We have finally concluded the site specific module,
all the work has now been installed and we are assessing. Once assessment is
over the work will be tweaked to make sure it is audience ready and it is then
open to the public. Some useful lessons
have been learnt by a good percentage of the people involved, not least the
importance of good planning and the testing of pieces on site. However it’s the
more subtle issues that perhaps lead to deep learning. It sometimes appears
that the whole process is linear. You start the module with walking the site
and getting a feel for its history from the people that work there. Because
it’s so easy now to take photographs, people usually have very good documentary
evidence of the site to take away with them and it is very easy to research
about any historical or other aspect related to the site because of the
Internet.
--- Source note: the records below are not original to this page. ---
-- ==== Sys2Proof/Certificates/Slice0/Obligations.lean ====
section
/-!
DEFINITION. Sys2Proof/Certificates/Slice0/Obligations.lean: the statements for the provers. Each is about the machine, for every state
and operand; none is about a program. `Fires i s fr x` says that instruction i of the frame fr fires with the tokens x, and
`firedWith` is the state in which it has fired and nothing else has changed (Safety.lean).
-/
open Sys2Proof Sys2Proof.Machine

/-! ## Encoding -/

/-- The words that the worked block of 09 writes out, and one word of every other family written bit by bit from R136 to R153, decode to
the instructions they stand for. -/
def Obligations.WordsDecode : Prop :=
  -- READ G8 -> 1.a, 2.a and the rest of the block `cvt`
  decode 0x0100812080080000#64 = .ok (.read ⟨.always, false, some ⟨1, .a⟩, some ⟨2, .a⟩⟩ .g 8)
  ∧ decode 0x03008320D0000000#64 = .ok (.fan ⟨.always, false, some ⟨3, .a⟩, some ⟨3, .b⟩⟩)
  ∧ decode 0x2990840000000000#64 = .ok (.frint ⟨.always, false, some ⟨4, .a⟩, none⟩ .f32 .rtz)
  ∧ decode 0x26A085C000000000#64 = .ok (.fcmp ⟨.always, false, some ⟨5, .p⟩, none⟩ .f32 .un)
  ∧ decode 0x2780850002000000#64 = .ok (.fcvt ⟨.always, false, some ⟨5, .a⟩, none⟩ .f32 false .i32)
  ∧ decode 0x0204000000090000#64 = .ok (.write ⟨.ifFalse, false, none, none⟩ .g 9)
  -- ADD.sat.n32, format G: OP, FN = W N 00s, PM, LP, T0 = 1|idx 2|slot b, T1 = 0, TY, IMM13 = −1, IB = 1, zero
  ∧ decode (0x10#8 ++ 0b01001#5 ++ 0b00#2 ++ 0#1 ++ (1#1 ++ 2#7 ++ 0b01#2) ++ 0#10 ++ 0#4 ++ 0x1FFF#13 ++ 1#1 ++ 0#10)
      = .ok (.add ⟨.always, false, some ⟨2, .b⟩, none⟩ ⟨false, true⟩ true (some 0x1FFF))
  -- VADD.bf16 under a lane mask
  ∧ decode (0x30#8 ++ 0#5 ++ 0b00#2 ++ 1#1 ++ (1#1 ++ 7#7 ++ 0b00#2) ++ 0#10 ++ 9#4 ++ 0#13 ++ 0#1 ++ 0#10)
      = .ok (.vadd ⟨.always, true, some ⟨7, .a⟩, none⟩ .bf16)
  -- LD.i32 in .sp at L3, format M: OP, FN, PM, LP, T0, LSID, SP, SC, OR, DISP = −4, TY
  ∧ decode (0x50#8 ++ 0#5 ++ 0b00#2 ++ 0#1 ++ (1#1 ++ 9#7 ++ 0b10#2) ++ 3#5 ++ 1#3 ++ 0#3 ++ 0#2 ++ 0xFFFFC#20 ++ 2#5)
      = .ok (.ld ⟨.always, false, some ⟨9, .c⟩, none⟩ .i32 ⟨3, .sp, .task, .rlx⟩ 0xFFFFC)
  -- CTR.read K5 at L1: word bits [9:5] = k
  ∧ decode (0x65#8 ++ 5#5 ++ 0b00#2 ++ 0#1 ++ (1#1 ++ 4#7 ++ 0b00#2) ++ 1#5 ++ 0#3 ++ 0#3 ++ 0#2 ++ (0#15 ++ 5#5) ++ 0#5)
      = .ok (.ctrRead ⟨.always, false, some ⟨4, .a⟩, none⟩ 1 5)
  -- MMA of TD1 and TD2 into tile 3, counted by K7, format A: T1, TDA, TDB, TDC, XF = tile, KN, CNT, REL
  ∧ decode (0x73#8 ++ 0#5 ++ 0b00#2 ++ 0#1 ++ 0#10 ++ 0#10 ++ 1#6 ++ 2#6 ++ 0#6 ++ 3#3 ++ 7#5 ++ 1#1 ++ 0#1)
      = .ok (.mma ⟨.always, false, none, none⟩ false 1 2 3 ⟨some 7, false⟩)
  -- BREL of TD4 with .REL
  ∧ decode (0x86#8 ++ 0#5 ++ 0b00#2 ++ 0#1 ++ 0#10 ++ 0#10 ++ 0#6 ++ 0#6 ++ 4#6 ++ 0#3 ++ 0#5 ++ 0#1 ++ 1#1)
      = .ok (.brel ⟨.always, false, none, none⟩ 4 ⟨none, true⟩)
  -- SIGID S2
  ∧ decode (0x91#8 ++ 0#5 ++ 0b00#2 ++ 0#1 ++ 0#10 ++ 0#10 ++ 0#4 ++ 2#13 ++ 0#1 ++ 0#10)
      = .ok (.sigid ⟨.always, false, none, none⟩ 2)
  -- PSR.wr of SPCTL
  ∧ decode (0xF0#8 ++ 1#5 ++ 0b00#2 ++ 0#1 ++ 0#10 ++ 0#10 ++ 0#4 ++ 0x013#13 ++ 0#1 ++ 0#10)
      = .ok (.spctlWrite ⟨.always, false, none, none⟩)

/-- Every well-formed instruction word has an encoding, and decoding that word gives the instruction back with every operand. BPERM's
open role has the word of its request role: which of the two a command plays is said by its control record (R275, log 14). -/
def Obligations.EncodeRoundTrip : Prop :=
  ∀ i : Instr, i.wellFormed = true → (ctlOf i).isSome = true →
    ∃ w, encode i = some w ∧
      decode w = .ok (match i with | .bpermOpen c a b d o => .bpermRequest c a b d o | i => i)

/-- No two words decode to one instruction, and no bit of a word is dropped: a word that decodes is the encoding of what it decodes to,
and what it decodes to is well formed. -/
def Obligations.DecodeRoundTrip : Prop :=
  ∀ (w : Word) (i : Instr), decode w = .ok i → encode i = some w ∧ i.wellFormed = true

/-! ## Steps -/

/-- A step fires the decoded instruction: with nothing on the agenda and an instruction of the running frame ready, the word at its index
decodes to it, and the step is the meaning of that instruction there, one cycle later. The end of a cycle changes the number of the cycle
alone where no event has called for a placement pass and no leave was asked for in the cycle; else the pass and the grants of leave
close it (R362, R422, log 4). -/
def Obligations.StepFiresReady : Prop :=
  ∀ (s : State) (fr : Frame) (idx : Nat) (i : Instr),
    s.frozen = false → s.agenda = [] → s.core.st = .running → s.core.frame = some fr → nextReady fr = some (idx, i) →
    decode (fr.words.getD idx 0) = .ok i ∧ idx < fr.words.length
    ∧ step s = exec i ((s.endCycle 1).onFrame fun f => { f with cur := idx })
    ∧ (s.endCycle 1).cycle = s.cycle + 1 ∧ (s.endCycle 1).passDue = false
    ∧ (s.passDue = false → (∀ d < 4, ∀ q ∈ (s.die d).leaveQ, q.cycle ≠ s.cycle) →
        step s = exec i { s with cycle := s.cycle + 1, core := { s.core with frame := some { fr with cur := idx } } })

/-- The instruction that fires next is the lowest ready one: an instruction whose slots are filled and which does not wait is ready, and no
instruction of a lower index is. One that must come after others of lower LSID fires too, finds that out and waits (R48, R52, log 15). -/
def Obligations.NextReadyIsLowest : Prop :=
  (∀ (fr : Frame) (idx : Nat) (i : Instr),
    idx < fr.words.length → decode (fr.words.getD idx 0) = .ok i → fr.waiting.getLsbD idx = false → slotsReady fr idx i = true →
    ∃ k j, nextReady fr = some (k, j) ∧ k ≤ idx)
  ∧ ∀ (fr : Frame) (k : Nat) (j : Instr), nextReady fr = some (k, j) →
      k < fr.words.length ∧ decode (fr.words.getD k 0) = .ok j ∧ fr.waiting.getLsbD k = false ∧ slotsReady fr k j = true
      ∧ ∀ k' < k, ∀ j', decode (fr.words.getD k' 0) = .ok j' → fr.waiting.getLsbD k' = true ∨ slotsReady fr k' j' = false

/-- A step performs the event that the agenda names, in the same cycle; a tick of the agenda ends the cycle. The agenda is the model's own
account of who moves next, and its counting of cycles is log 4's (log 3, log 4). A package whose clocks have stopped takes no step but a cold
reset (R427, R420). -/
def Obligations.EventAndFrozenSteps : Prop :=
  (∀ (s : State) (i : Instr) (l : List Agent),
     s.frozen = false → s.agenda = .event i :: l → ctlOf i = none →
     step s = exec i { s with agenda := l })
  ∧ (∀ (s : State) (l : List Agent), s.frozen = false →
     (∀ n, s.agenda = .tick n :: l → step s = .next { (State.closeCycle { s with agenda := l }) with cycle := s.cycle + n })
     ∧ (∀ id, s.agenda = .core id :: l → step s = .next (State.switchTo { s with agenda := l } id)))
  ∧ (∀ s : State, s.frozen = true →
      (∀ (image : List Byte) (root : Word) (fails : Option (BitVec 3)) (l : List Agent),
        s.agenda = .event (.coldReset image root fails) :: l → step s = exec (.coldReset image root fails) { s with agenda := l })
      ∧ ((∀ (image : List Byte) (root : Word) (fails : Option (BitVec 3)) (l : List Agent),
          s.agenda ≠ .event (.coldReset image root fails) :: l) → step s = .fault .frozen))

/-! ## Scalar integer instructions -/

/-- ADDI (R166): format I, OP 0x1E, FN = W 0 000, SUB zero, IMM32 = n; the result is A plus the sign-extended immediate modulo 2^W, sign-extended
when W = 0, and no flag is set. -/
def Obligations.AddiAdds : Prop :=
  (∀ (c : Ctl) (w : Bool) (imm : BitVec 32) (x : Word), encode (.addi c w imm) = some x →
    x.extractLsb' 56 8 = 0x1E#8 ∧ x.extractLsb' 51 5 = (if w then 0b10000#5 else 0b00000#5)
    ∧ x.extractLsb' 32 6 = 0#6 ∧ x.extractLsb' 0 32 = imm)
  ∧ ∀ (c : Ctl) (w : Bool) (imm : BitVec 32) (s : State) (fr : Frame) (x : In), Fires (.addi c w imm) s fr x →
      exec (.addi c w imm) s
        = .next (s.firedWith (.addi c w imm) (.s (delivered ⟨w, false⟩ ((tokWord x.a).toInt + imm.toInt))) 0 [])

/-- ADDR (R183): format G, OP 0x1D, FN = 1 0 sss, IMM13 = off, IB = 0; the result is a + (b << s) + SignExt(off) modulo 2^64, and neither
a fault nor a flag is raised. -/
def Obligations.AddrForms : Prop :=
  (∀ (c : Ctl) (sh : BitVec 3) (off : BitVec 13) (x : Word), encode (.addr c sh off) = some x →
    x.extractLsb' 56 8 = 0x1D#8 ∧ x.extractLsb' 51 5 = 0b10#2 ++ sh ∧ x.extractLsb' 11 13 = off ∧ x.extractLsb' 10 1 = 0#1)
  ∧ ∀ (c : Ctl) (sh : BitVec 3) (off : BitVec 13) (s : State) (fr : Frame) (x : In), Fires (.addr c sh off) s fr x →
      exec (.addr c sh off) s
        = .next (s.firedWith (.addr c sh off)
            (.s (BitVec.ofInt 64 ((tokWord x.a).toNat + (tokWord x.b).toNat * 2 ^ sh.toNat + off.toInt))) 0 [])

/-- AND, OR, XOR and ANDN (R177): format G, OP 0x14 to 0x17, FN = W 0 000; bit k of the W-bit result is the operation on bits k of the
operands, and a 32-bit result is sign-extended. -/
def Obligations.BitwiseResults : Prop :=
  (∀ (c : Ctl) (w : Bool) (imm : Option (BitVec 13)) (x : Word),
    (encode (.and c w imm) = some x → x.extractLsb' 56 8 = 0x14#8 ∧ x.extractLsb' 51 5 = (if w then 0b10000#5 else 0#5))
    ∧ (encode (.or c w imm) = some x → x.extractLsb' 56 8 = 0x15#8 ∧ x.extractLsb' 51 5 = (if w then 0b10000#5 else 0#5))
    ∧ (encode (.xor c w imm) = some x → x.extractLsb' 56 8 = 0x16#8 ∧ x.extractLsb' 51 5 = (if w then 0b10000#5 else 0#5))
    ∧ (encode (.andn c w imm) = some x → x.extractLsb' 56 8 = 0x17#8 ∧ x.extractLsb' 51 5 = (if w then 0b10000#5 else 0#5)))
  ∧ ∀ (c : Ctl) (w : Bool) (imm : Option (BitVec 13)) (i : Instr) (g : Bool → Bool → Bool),
      ((i = .and c w imm ∧ g = fun a b => a && b) ∨ (i = .or c w imm ∧ g = fun a b => a || b)
        ∨ (i = .xor c w imm ∧ g = fun a b => a ^^ b) ∨ (i = .andn c w imm ∧ g = fun a b => a && !b)) →
      ∀ (s : State) (fr : Frame) (x : In), Fires i s fr x →
        ∃ r : Word, exec i s = .next (s.firedWith i (.s r) 0 [])
          ∧ ∀ k < 64, r.getLsbD k =
              let k' := if w then k else min k 31
              g ((tokWord x.a).getLsbD k') ((bWord imm x.b).getLsbD k')

/-- MINMAX (R181): OP 0x1A, FN = W N 000 or W N 001; the comparison is signed when N = 0 and natural when N = 1, and the result is the
selected operand's W bits. -/
def Obligations.MinmaxSelects : Prop :=
  (∀ (c : Ctl) (f : IForm) (max : Bool) (imm : Option (BitVec 13)) (x : Word), encode (.minmax c f max imm) = some x →
    x.extractLsb' 56 8 = 0x1A#8 ∧ x.getLsbD 55 = f.w ∧ x.getLsbD 54 = f.n ∧ x.extractLsb' 51 3 = (if max then 1#3 else 0#3))
  ∧ ∀ (c : Ctl) (f : IForm) (imm : Option (BitVec 13)) (s : State) (fr : Frame) (x : In),
      (Fires (.minmax c f false imm) s fr x →
        exec (.minmax c f false imm) s = .next (s.firedWith (.minmax c f false imm)
          (.s (delivered f (min (operand f (tokWord x.a)) (operand f (bWord imm x.b))))) 0 []))
      ∧ (Fires (.minmax c f true imm) s fr x →
        exec (.minmax c f true imm) s = .next (s.firedWith (.minmax c f true imm)
          (.s (delivered f (max (operand f (tokWord x.a)) (operand f (bWord imm x.b))))) 0 []))

/-- ADD and SUB (R173, R174): the exact sum or difference, wrapped modulo 2^W without a flag; the .sat form clamps it to the bounds of the
form and sets QSAT when it clamps, or traps where QSAT is enabled; a block whose atomic has been performed can no longer trap (R53), and only
sets the flag there (log 97). -/
def Obligations.AddSubResults : Prop :=
  ∀ (c : Ctl) (f : IForm) (sat : Bool) (imm : Option (BitVec 13)) (i : Instr) (g : Int → Int → Int),
    ((i = .add c f sat imm ∧ g = fun a b => a + b) ∨ (i = .sub c f sat imm ∧ g = fun a b => a - b)) →
    ∀ (s : State) (fr : Frame) (x : In), Fires i s fr x →
      let r := g (operand f (tokWord x.a)) (operand f (bWord imm x.b))
      (sat = false ∨ (formMin f ≤ r ∧ r ≤ formMax f) → exec i s = .next (s.firedWith i (.s (delivered f r)) 0 []))
      ∧ (sat = true → r < formMin f → fsrEnables s.core.r &&& fQSAT = 0 ∨ fr.bound = true →
          exec i s = .next (s.firedWith i (.s (delivered f (formMin f))) fQSAT []))
      ∧ (sat = true → formMax f < r → fsrEnables s.core.r &&& fQSAT = 0 ∨ fr.bound = true →
          exec i s = .next (s.firedWith i (.s (delivered f (formMax f))) fQSAT []))
      ∧ (sat = true → r < formMin f ∨ formMax f < r → fsrEnables s.core.r &&& fQSAT ≠ 0 → fr.bound = false →
          exec i s = .next ((s.markUnits (unitBits s.core.r i)).faultedWith i cFpTrap 0))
Therefore it’s easy to think that ideas will germinate out of this
mix and that once they start surfacing it’s simply a matter of manufacture and
installation. However time and time again, it is the people who spend a lot of
time on site that make the more interesting and powerful work. Often these are
students who had an initial idea and through trial and error have scrapped it
and evolved a new idea through a poetic engagement with the experience. This
‘poetic’ engagement often taps into areas of thinking outside of logic. “I
don’t know what this means” or “It just seemed to come out that way” are
typical responses to the process that might not fit the structure of the
rationale, but are honest appraisals of something that is about just getting to
know the subject and finding a feel for the place. I suppose this is the
difference between art and illustration, the one discovers something new and
unexpected about a situation, the other clarifies what we already know. Somehow
when someone gets lost in the process of responding and making on site
something else starts to emerge, something intangible yet meaningful, something
you cant quite put your finger on but which opens out new meanings, meanings
more to do with a feeling tone or intuitive grasp of possibility that a logical
analysis and this is a territory where poetry starts and education ends. As an
educator it is a privilege to watch this happen and I’m not sure how to
facilitate it because I have to on the one hand get students to evidence their
experience so that we can record it as learning outcomes, and on the other try
to edge them towards something that is indefinable and so easily lost, that
something that allows you to keep playing whilst being alive to the moment that
is magic or that ‘works’. Perhaps that re-creation, re-making, re-imagining or
revealing is in fact easy, but logic makes it hard, only experience and trust
in yourself can tell you when to just let it happen. Today I saw some staged photographs
of two people having a good time recreating proposed comedic moments that could
have happened if workers had had time on their hands to play about. Something
happened and the images transcended their makers. Rough texts written on walls
engaging with these images in such a way that you just knew this was good, this
was in the game and was worthy. I hope to see more tomorrow.